Think about the huge amount of computing power currently used to run gmail on millions of web browsers, servers, and apps. It could be viewed as one big computer program that just happens to run different parts on different devices. The benefit of separating it into parts is that it gives the program close proximity to different data. A massively parallel system would have to divide data into chunks that are separated by latency and bandwidth limitations in a similar way. The language abstractions are less important than the unavoidable physical limitations. Surely the event driven approach of Javascript is a good solution to this latency problem?

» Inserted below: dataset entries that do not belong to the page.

-- ==== Sys2Proof/Certificates/Slice0/Obligations.lean ====
section
/-! DEFINITION. The statements for the provers. Each formalises rules of spec/; OBLIGATIONS.json lists them with the
rules they cite. A frame is said by an equation between whole states: what the right side does not name is unchanged. -/

open Sys2Proof Sys2Proof.Machine

/-! ## Encodings -/

/-- 30_encoding.md R97, R107: decoding the code of a well-formed instruction gives it back, with nothing left over. -/
def Obligations.DecodeOfEncodeGivesTheInstructionBack : Prop :=
  ∀ i : Instr, i.wellFormed = true → decode (encode i) = .ok (i, [])

/-- 30_encoding.md R96, R107: encoding what was decoded gives the code back, so that no bit of it was dropped. -/
def Obligations.EncodeOfDecodedGivesTheCodeBack : Prop :=
  ∀ (c : Code) (i : Instr) (rest : List Byte), decode c = .ok (i, rest) →
    match c with
    | .access a => encode i = .access a ∧ rest = []
    | .element p bs => ∃ used, encode i = .element p used ∧ bs = used ++ rest

/-- 30_encoding.md R107, R92, R94, R95; 95_test_vectors.md V-T3, V-T5, V-T7: words written out from the encodings. -/
def Obligations.SampleWordsDecodeAsTheSpecSays : Prop :=
  decodeAccess ⟨0x00, 32, some 0x00000003⟩ = .ok (.startCompress 0) ∧
  decodeAccess ⟨0x00, 32, some 0xFFFFFFFB⟩ = .ok (.startCompress 0x1FFFFFFF) ∧
  decodeAccess ⟨0x00, 32, some 0x00000005⟩ = .ok (.startDecompress 0) ∧
  decodeAccess ⟨0x00, 32, some 0x00000001⟩ = .ok (.startBadop00 0) ∧
  decodeAccess ⟨0x00, 32, some 0x00000007⟩ = .ok (.startBadop11 0) ∧
  decodeAccess ⟨0x00, 32, some 0x00000004⟩ = .ok (.setOp 0b10 0) ∧
  decodeAccess ⟨0x0C, 32, some 0x00000046⟩ = .ok (.writeReg .srcLen 0x46) ∧
  decodeAccess ⟨0x18, 32, none⟩ = .ok (.readReg .result) ∧
  decodeElement .control [0x02, 0x61] = .ok (.ctl 0x02, [0x61]) ∧
  decodeElement (.token false) [0x61] = .ok (.lit 0x61, []) ∧
  decodeElement (.token true) [0xFC, 0x01] = .ok (.matchTok 63 1, []) ∧
  decodeElement (.token true) [0xFD, 0x00] = .ok (.matchTok 63 256, []) ∧
  decodeElement (.token true) [0x03, 0xFF] = .ok (.matchTok 0 1023, [])

/-- 30_encoding.md R107: the command a CTRL write is, by its three low bits; bits [31:3] are only carried along. -/
def Obligations.CtrlWritesAreSelectedByTheirLowBits : Prop :=
  ∀ v : Word,
    let ign := BitVec.ofNat 29 (v.toNat / 8)
    (v.toNat % 8 = 3 → decodeCtrl v = .startCompress ign) ∧
    (v.toNat % 8 = 5 → decodeCtrl v = .startDecompress ign) ∧
    (v.toNat % 8 = 1 → decodeCtrl v = .startBadop00 ign) ∧
    (v.toNat % 8 = 7 → decodeCtrl v = .startBadop11 ign) ∧
    (v.toNat % 2 = 0 → decodeCtrl v = .setOp (BitVec.ofNat 2 (v.toNat / 2)) ign)

/-- 30_encoding.md R96, R97: packing a length and an offset, and unpacking the two bytes again. -/
def Obligations.MatchTokenPacksLengthAndOffset : Prop :=
  ∀ len off : Nat, 3 ≤ len → len ≤ 66 → 1 ≤ off → off ≤ 1023 →
    let b0 := matchByte0 (lengthField len) (BitVec.ofNat 10 off)
    let b1 := matchByte1 (BitVec.ofNat 10 off)
    b0.toNat = ((len - 3) <<< 2) ||| (off >>> 8) ∧ b1.toNat = off &&& 0xFF ∧
      matchLength (matchN b0) = len ∧ (matchOff b0 b1).toNat = off

/-- 43_decoder.md R215, R216: LEN and OFF of any two bytes. -/
def Obligations.MatchBytesUnpackToLengthAndOffset : Prop :=
  ∀ b0 b1 : Byte,
    matchLength (matchN b0) = (b0.toNat >>> 2) + 3 ∧
    (matchOff b0 b1).toNat = ((b0.toNat &&& 3) <<< 8) ||| b1.toNat ∧
    3 ≤ matchLength (matchN b0) ∧ matchLength (matchN b0) ≤ 66

/-- 10_state.md R39: what is refused is any other width, a misaligned offset, or an offset of 0x20 or more; the access
then marks the state refused and does nothing else. -/
def Obligations.BadRegisterAccessesAreRefused : Prop :=
  (∀ a : BusAccess, (∃ e, decodeAccess a = .error e) ↔
    (a.width ≠ 32 ∨ a.offset % 4 ≠ 0 ∨ 0x20 ≤ a.offset)) ∧
  ∀ (s t : State) (addr width : Nat) (data : Option Word), s.focusAt addr = some t →
    (width ≠ 32 ∨ (addr - t.eng.regBase.toNat) % 4 ≠ 0 ∨ 0x20 ≤ addr - t.eng.regBase.toNat) →
    s.accessStep addr width data = .next { t with refused := some .regAccess }

/-! ## Host commands -/

/-- 40_commands.md R136. -/
def Obligations.SetOpStoresOpAndNothingElse : Prop :=
  ∀ (op : BitVec 2) (ign : BitVec 29) (s : State),
    exec (.setOp op ign) s =
      .next { s with eng := { s.eng with regs := { s.eng.regs with ctrlOp := op } } }

/-- 40_commands.md R140, R137: a WRITE_REG in any ENG_STATE. The operand registers take the value and the read-only ones
ignore it; a write of CTRL does what its CTRL row does. -/
def Obligations.WriteRegReachesOnlyItsRegister : Prop :=
  ∀ (r : Reg) (v : Word) (s : State),
    (r ≠ .ctrl → exec (.writeReg r v) s =
      .next { s with eng := { s.eng with regs := { s.eng.regs with
        srcAddr := if r = .srcAddr then v else s.eng.regs.srcAddr
        srcLen := if r = .srcLen then v else s.eng.regs.srcLen
        dstAddr := if r = .dstAddr then v else s.eng.regs.dstAddr
        dstSize := if r = .dstSize then v else s.eng.regs.dstSize } } }) ∧
    exec (.writeReg .ctrl v) s = exec (decodeCtrl v) s ∧
    ∃ t, exec (.writeReg .ctrl v) s = .next t ∧ t.eng.regs.ctrlOp = BitVec.ofNat 2 (v.toNat / 2)

/-- 40_commands.md R141: the value a read returns; the read changes nothing else. (For an instance with the mark
`faulted`, the three registers R254 leaves undefined are the next statement's.) -/
def Obligations.ReadRegReturnsTheRegister : Prop :=
  ∀ (r : Reg) (s : State),
    (s.eng.faulted = true → r ≠ .status ∧ r ≠ .result ∧ r ≠ .inConsumed) →
    ∃ v : Word, exec (.readReg r) s = .next { s with responses := .reg v :: s.responses } ∧
      match r with
      | .ctrl => v.toNat = s.eng.regs.ctrlOp.toNat * 2
      | .status => v.toNat = s.eng.regs.code.toNat * 16 + (if s.eng.regs.done then 2 else 0) +
          (if s.eng.engState = .busy then 1 else 0)
      | .srcAddr => v = s.eng.regs.srcAddr
      | .srcLen => v = s.eng.regs.srcLen
      | .dstAddr => v = s.eng.regs.dstAddr
      | .dstSize => v = s.eng.regs.dstSize
      | .result => v = s.eng.regs.result
      | .inConsumed => v = s.eng.regs.inConsumed

/-- The model's form (log 10) of 60_exceptions.md R254, which defines no value of these registers once the instance has
faulted: the read completes with a free value, the next draw. It holds for every number of draws made before. -/
def Obligations.ReadOfAFaultedInstanceDrawsAFreeValue : Prop :=
  ∀ (r : Reg) (s : State), s.eng.faulted = true →
    (r = .status ∨ r = .result ∨ r = .inConsumed) →
    exec (.readReg r) s =
      .next { s with
        draws := s.draws + 1
        responses := .reg (Config.freeWord s.draws) :: s.responses }

/-- 40_commands.md R130, R132, R133; 42_encoder.md R180: an IDLE engine whose buffers are well placed accepts a START
COMPRESS; every slot of the dictionary then reads 0. -/
def Obligations.StartCompressIsAccepted : Prop :=
  ∀ (ign : BitVec 29) (s : State), s.eng.engState = .idle → s.placed →
    exec (.startCompress ign) s =
      .next { s with eng := { s.eng with
        engState := .busy
        opl := .compress
        regs := { s.eng.regs with ctrlOp := 0b01, done := false, code := 0 }
        lat := { srcBase := s.eng.regs.srcAddr, srcLen := s.eng.regs.srcLen,
                 dstBase := s.eng.regs.dstAddr, dstSize := s.eng.regs.dstSize }
        bitn := 8
        enc := { s.eng.enc with pos := 0, opos := 0 }
        dict := []
        stuck := false } } ∧
    ∀ i, Dict.read [] i = 0

/-- 40_commands.md R131, R132, R133; 43_decoder.md R210: the same for START DECOMPRESS, which does not touch the
dictionary. -/
def Obligations.StartDecompressIsAccepted : Prop :=
  ∀ (ign : BitVec 29) (s : State), s.eng.engState = .idle → s.placed →
    exec (.startDecompress ign) s =
      .next { s with eng := { s.eng with
        engState := .busy
        opl := .decompress
        regs := { s.eng.regs with ctrlOp := 0b10, done := false, code := 0 }
        lat := { srcBase := s.eng.regs.srcAddr, srcLen := s.eng.regs.srcLen,
                 dstBase := s.eng.regs.dstAddr, dstSize := s.eng.regs.dstSize }
        bitn := 8
        dec := { s.eng.dec with ip := 0, op := 0 }
        stuck := false } }

/-- 40_commands.md R134, 60_exceptions.md R253: a START with a reserved OP on an IDLE engine completes as BAD_OP, with no
placement check and no memory access. -/
def Obligations.ReservedOpCompletesAsBadOp : Prop :=
  ∀ (ign : BitVec 29) (s : State), s.eng.engState = .idle →
    exec (.startBadop00 ign) s =
      .next { s with eng := { s.eng with regs := { s.eng.regs with
        ctrlOp := 0b00, done := true, code := 2, result := 0, inConsumed := 0 } } } ∧
    exec (.startBadop11 ign) s =
      .next { s with eng := { s.eng with regs := { s.eng.regs with
        ctrlOp := 0b11, done := true, code := 2, result := 0, inConsumed := 0 } } }

/-- 40_commands.md R132, 60_exceptions.md R255, R257: a START while BUSY, whatever its OP: OP is stored, the mark `refused`
is set, and nothing else changes. -/
def Obligations.StartWhileBusyIsRefused : Prop :=
  ∀ (ign : BitVec 29) (s : State), s.eng.engState = .busy →
    let marked : BitVec 2 → State := fun op => { s with
      eng := { s.eng with regs := { s.eng.regs with ctrlOp := op } }
      refused := some .startWhileBusy }
    exec (.startCompress ign) s = .next (marked 0b01) ∧
    exec (.startDecompress ign) s = .next (marked 0b10) ∧
    exec (.startBadop00 ign) s = .next (marked 0b00) ∧
    exec (.startBadop11 ign) s = .next (marked 0b11)

/-- 40_commands.md R132, R135, 60_exceptions.md R255, R257: why a START of either operation on an IDLE engine is refused, in
the order of the checks: OP is stored, the mark `refused` is set with the reason, and nothing else changes. That
NonMemoryBuffer is checked last is the model's choice (log 14). -/
def Obligations.BadPlacementIsRefusedInOrder : Prop :=
  ∀ (ign : BitVec 29) (op : BitVec 2) (i : Instr) (s : State), s.eng.engState = .idle →
    (i = .startCompress ign ∧ op = 0b01 ∨ i = .startDecompress ign ∧ op = 0b10) →
    let marked : Refusal → State := fun r => { s with
      eng := { s.eng with regs := { s.eng.regs with ctrlOp := op } }
      refused := some r }
    (s.eng.wraps → exec i s = .next (marked .bufferWrap)) ∧
    (¬ s.eng.wraps → s.eng.selfOverlaps ∨ s.otherOverlaps →
      exec i s = .next (marked .bufferOverlap)) ∧
    (¬ s.eng.wraps → ¬ s.eng.selfOverlaps → ¬ s.otherOverlaps → s.nonMemory →
      exec i s = .next (marked .nonMemoryBuffer))

/-- 60_exceptions.md R267: nothing wakes an IDLE engine except a START. Said of every instruction, and of every step of the
machine: its instances after a step are its instances before it, in some order (log 3), and one that has left IDLE is the
one a write of CTRL with START and a legal OP has reached. -/
def Obligations.OnlyAStartLeavesIdle : Prop :=
  (∀ (i : Instr) (s t : State), exec i s = .next t → s.eng.engState = .idle →
    t.eng.engState = .busy →
    (∃ ign, i = .startCompress ign) ∨ (∃ ign, i = .startDecompress ign) ∨
      ∃ v : Word, i = .writeReg .ctrl v ∧ (v.toNat % 8 = 3 ∨ v.toNat % 8 = 5)) ∧
  ∀ s t : State, step s = .next t →
    ∃ before : List Engine, before.Perm s.engines ∧
      List.Forall₂ (fun e f : Engine => f.regBase = e.regBase ∧
        (e.engState = .idle → f.engState = .busy →
          ∃ (v : Word) (rest : List Input), s.inputs = .access e.regBase.toNat 32 (some v) :: rest ∧
            (v.toNat % 8 = 3 ∨ v.toNat % 8 = 5))) before t.engines

/-- 10_state.md R37, R38, 70_reset_and_hazards.md R280: RESULT and IN_CONSUMED are written only when an operation ends, and
by reset. Said of every instruction, and of every step of the machine: its instances after a step are its instances before
it, in some order (log 3), and one whose RESULT or IN_CONSUMED has changed has just ended an operation or was reset. -/
def Obligations.ResultsAreWrittenOnlyAtTheEnd : Prop :=
  (∀ (i : Instr) (s t : State), exec i s = .next t →
    (t.eng.regs.result ≠ s.eng.regs.result ∨ t.eng.regs.inConsumed ≠ s.eng.regs.inConsumed) →
    t.eng.engState = .idle ∧ t.eng.regs.done = true) ∧
  ∀ s t : State, step s = .next t →
    ∃ before : List Engine, before.Perm s.engines ∧
      List.Forall₂ (fun e f : Engine => f.regBase = e.regBase ∧
        (f.regs.result ≠ e.regs.result ∨ f.regs.inConsumed ≠ e.regs.inConsumed →
          f.engState = .idle ∧
            (f.regs.done = true ∨
              (∃ rest : List Input, s.inputs = .reset :: rest) ∧ f = Engine.reset e.regBase)))
        before t.engines

/-! ## Match search -/

/-- 41_match_search.md R150, 20_memory.md R64: the hash as arithmetic on the three bytes, and the widths of its
intermediate values. -/
def Obligations.HashIsTheMixedBigEndianPrefix : Prop :=
  ∀ b0 b1 b2 : Byte,
    let h0 := b0.toNat * 65536 + b1.toNat * 256 + b2.toNat
    let h1 := h0 + h0 / 512
    let h2 := h1 + h1 / 32
    (hashIndex b0 b1 b2).toNat = h2 % 1024 ∧ h1 ≤ 0x1007FFE ∧ h2 ≤ 0x10883FD

/-- 41_match_search.md R150 to R152, R155, R156: every attempt, accepted or not, overwrites exactly the slot the hash
selects, with the tag of POS, and touches nothing but the attempt's working registers. -/
def Obligations.AttemptOverwritesExactlyOneSlot : Prop :=
  ∀ (base : Nat) (s : State) (i : Instr) (e : Engine), s.matchAttempt base = some (i, e) →
    ∃ b0 b1 b2 : Byte,
      s.srcByte s.eng.enc.pos.toNat = some b0 ∧
      s.srcByte (s.eng.enc.pos.toNat + 1) = some b1 ∧
      s.srcByte (s.eng.enc.pos.toNat + 2) = some b2 ∧
      e.enc.hidx = hashIndex b0 b1 b2 ∧
      (Dict.read e.dict e.enc.hidx).toNat = (base + s.eng.enc.pos.toNat) % 65536 ∧
      (∀ j, j ≠ e.enc.hidx → Dict.read e.dict j = Dict.read s.eng.dict j) ∧
      e.off.toNat = ((base + s.eng.enc.pos.toNat) % 65536 + 65536 -
        (Dict.read s.eng.dict e.enc.hidx).toNat) % 1024 ∧
      e.enc.cand = (s.eng.enc.pos.toNat : Int) - e.off.toNat ∧
      e = { s.eng with
        off := e.off
        dict := e.dict
        enc := { s.eng.enc with hidx := e.enc.hidx, cand := e.enc.cand, mlen := e.enc.mlen } }

/-- 41_match_search.md R153, R154, R155, R158: what a match token an attempt returns says: a length of 3 to 66 and an
offset of 1 to 1023 that is not beyond POS, over equal bytes, and no longer match with that candidate. -/
def Obligations.EmittedMatchNamesTheLongestEqualRun : Prop :=
  ∀ (base : Nat) (s : State) (n : BitVec 6) (off : BitVec 10) (e : Engine),
    s.matchAttempt base = some (.matchTok n off, e) →
    off = e.off ∧ e.enc.mlen.toNat = matchLength n ∧ 3 ≤ matchLength n ∧ matchLength n ≤ 66 ∧
      1 ≤ off.toNat ∧ off.toNat ≤ s.eng.enc.pos.toNat ∧
      (∀ k, k < matchLength n →
        s.srcByte (s.eng.enc.pos.toNat + k) = s.srcByte (s.eng.enc.pos.toNat - off.toNat + k)) ∧
      (matchLength n < 66 →
        s.srcByte (s.eng.enc.pos.toNat + matchLength n) ≠
          s.srcByte (s.eng.enc.pos.toNat - off.toNat + matchLength n))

While domain specific languages are important , i believe most abstraction today happens at the library/tool level. Yes, some of them use text files and exact instruction, but are still high level.
And with machine learning , we don't even spell every step.
Most people will use some hacked-on C extensions. They'll waste most of the performance, but the inner loops will be fast, and this approach will do better on benchmarks (which involve a small amount of heavily-optimized code).
A few will use Haskell/Erlang/etc. and make better use of the performance.
I can understand the power issue, but I wonder why 3D chips aren't pursued more. It can't be just the cooling since liquid cooling (as mentioned) is in use. Maybe inefficiencies in power distribution and distance to adjacent junctions? If so, parallel execution should help with some of the delays.